Data for this task.
════════════════

-- ==== Sys2Proof/Tests/Slice0.lean ====
section
/-! SUPPORT. Tests: ill-formed terms that WellFormed refuses, words written out from the spec that the
decoder reads, one step of each instruction, and for each statement with hypotheses a state that meets
them. Expected results come from spec/95_test_vectors.md; the vector stands in each test's comment. -/

namespace Sys2Proof.Tests

open Sys2Proof Sys2Proof.Machine

-- One test at a time: the package as one text then needs few threads.
set_option Elab.async false

/-! ## WellFormed refuses -/

theorem test_wf_setpix_no_pixel : (Instr.setpix 0 [] []).wf = false := by decide
theorem test_wf_setpix_trailing : (Instr.setpix 0 [⟨1, 2, 3⟩] [4, 5, 6]).wf = false := by decide
theorem test_wf_setpix_length (px : List Pixel) (h : px.length = 21845) :
    (Instr.setpix 0 px [0]).wf = false := by simp [Instr.wf, h]
theorem test_wf_setpixNoop_length : (Instr.setpixNoop 0 [1, 2, 3]).wf = false := by decide
theorem test_wf_sysexShort_length : (Instr.sysexShort 0 [1, 2, 3, 4]).wf = false := by decide
theorem test_wf_sysexCc_length (body : List Byte) (h : body.length = 65532) :
    (Instr.sysexCc 0 body).wf = false := by simp [Instr.wf, h]
theorem test_wf_sysexFwflags_length (body : List Byte) (h : body.length = 65532) :
    (Instr.sysexFwflags 0 body).wf = false := by simp [Instr.wf, h]
theorem test_wf_sysexExtUnrec_cc : (Instr.sysexExtUnrec 0 1 []).wf = false := by decide
theorem test_wf_sysexExtUnrec_fw : (Instr.sysexExtUnrec 0 2 []).wf = false := by decide
theorem test_wf_sysexExtUnrec_length (body : List Byte) (h : body.length = 65532) :
    (Instr.sysexExtUnrec 0 3 body).wf = false := by simp [Instr.wf, h]
theorem test_wf_sysexDevUnrec_sid : (Instr.sysexDevUnrec 0 1 7 []).wf = false := by decide
theorem test_wf_sysexDevUnrec_length (body : List Byte) (h : body.length = 65532) :
    (Instr.sysexDevUnrec 0 2 7 body).wf = false := by simp [Instr.wf, h]
theorem test_wf_unknown_pixel : (Instr.unknown 0 0x00 []).wf = false := by decide
theorem test_wf_unknown_sysex : (Instr.unknown 0 0xFF []).wf = false := by decide
theorem test_wf_unknown_length (p : List Byte) (h : p.length = 65536) :
    (Instr.unknown 0 0x42 p).wf = false := by simp [Instr.wf, h]
theorem test_wf_ctrlIllegal : (Instr.ctrlIllegal 0x01).wf = false ∧ (Instr.ctrlIllegal 0x02).wf = false ∧
    (Instr.ctrlIllegal 0x03).wf = false ∧ (Instr.ctrlIllegal 0x04).wf = false := by decide

/-! ## Decoding, one word for each constructor -/

/-- T-DEC-4: two bytes dropped. -/
theorem test_decode_setpix : decodeFrame [0x05, 0x00, 0x00, 0x05, 0x01, 0x02, 0x03, 0x04, 0x05] =
    .ok (.setpix 5 [⟨1, 2, 3⟩] [4, 5], []) := by decide

/-- T-DEC-1. -/
theorem test_decode_setpixNoop : decodeFrame [0x00, 0x00, 0x00, 0x00] = .ok (.setpixNoop 0 [], []) := by
  decide

/-- T-DEC-7. -/
theorem test_decode_sysexShort : decodeFrame [0x00, 0xFF, 0x00, 0x00] = .ok (.sysexShort 0 [], []) := by
  decide

/-- T-DEC-9. -/
theorem test_decode_sysexCc :
    decodeFrame [0x00, 0xFF, 0x00, 0x04, 0x00, 0x01, 0x00, 0x01] = .ok (.sysexCc 0 [], []) := by decide

/-- T-FW-1. -/
theorem test_decode_sysexFwflags :
    decodeFrame [0x00, 0xFF, 0x00, 0x05, 0x00, 0x01, 0x00, 0x02, 0x25] =
      .ok (.sysexFwflags 0 [0x25], []) := by decide

/-- T-DEC-11. -/
theorem test_decode_sysexExtUnrec :
    decodeFrame [0x00, 0xFF, 0x00, 0x04, 0x00, 0x01, 0x00, 0x00] =
      .ok (.sysexExtUnrec 0 0 [], []) := by decide

/-- T-DEC-14 and T-DEC-15. -/
theorem test_decode_sysexDevUnrec :
    decodeFrame [0x00, 0xFF, 0x00, 0x04, 0x00, 0x00, 0x00, 0x01] =
      .ok (.sysexDevUnrec 0 0 1 [], []) ∧
    decodeFrame [0x00, 0xFF, 0x00, 0x04, 0xFF, 0xFF, 0x00, 0x01] =
      .ok (.sysexDevUnrec 0 0xFFFF 1 [], []) := by decide

/-- T-DEC-16 and T-DEC-17. -/
theorem test_decode_unknown : decodeFrame [0x00, 0x01, 0x00, 0x00] = .ok (.unknown 0 0x01 [], []) ∧
    decodeFrame [0x00, 0xFE, 0x00, 0x02, 0x00, 0x00] = .ok (.unknown 0 0xFE [0, 0], []) := by decide

/-- R91 and T-CTL-13. -/
theorem test_decode_ctrl : decodeCtrl 0x01 = .ctrlStart ∧ decodeCtrl 0x02 = .ctrlStop ∧
    decodeCtrl 0x03 = .ctrlStandbyOn ∧ decodeCtrl 0x04 = .ctrlStandbyOff ∧
    decodeCtrl 0x00 = .ctrlIllegal 0x00 ∧ decodeCtrl 0x05 = .ctrlIllegal 0x05 ∧
    decodeCtrl 0xFF = .ctrlIllegal 0xFF := by decide

/-- W10 and T-HDR-4: the big-endian length. -/
theorem test_header_length : (HeaderBytes.length ⟨0x07, 0x00, 0x01, 0x2C⟩).toNat = 300 ∧
    (HeaderBytes.length ⟨0xFF, 0x00, 0x12, 0x34⟩).toNat = 4660 := by decide

/-- R81: the only rejections of a stream are incomplete frames. -/
theorem test_decode_truncated : decodeFrame [0x00, 0x00, 0x00] = .error (.truncHeader 3) ∧
    decodeFrame [0x00, 0x00, 0x00, 0x06, 0x0A, 0x14, 0x1E] = .error (.truncPayload 6 3) := by decide

/-- T-DEC-10's bytes 00 FF 00 05 | 00 01 00 02 | 05 as the words of the opcode table. -/
theorem test_decode_tableWord :
    decodeTableWord 96 0x05000000_00010002_00FF0005 = some (.sysexFwflags 0 [0x05]) ∧
    decodeTableWord 32 0x2A420000 = some (.unknown 0x2A 0x42 []) ∧
    decodeTableWord 8 0x03 = some .ctrlStandbyOn := by decide +kernel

════════════════

Task directions. How many of the lines above include the string "each"? Give only the number.

Reply. 3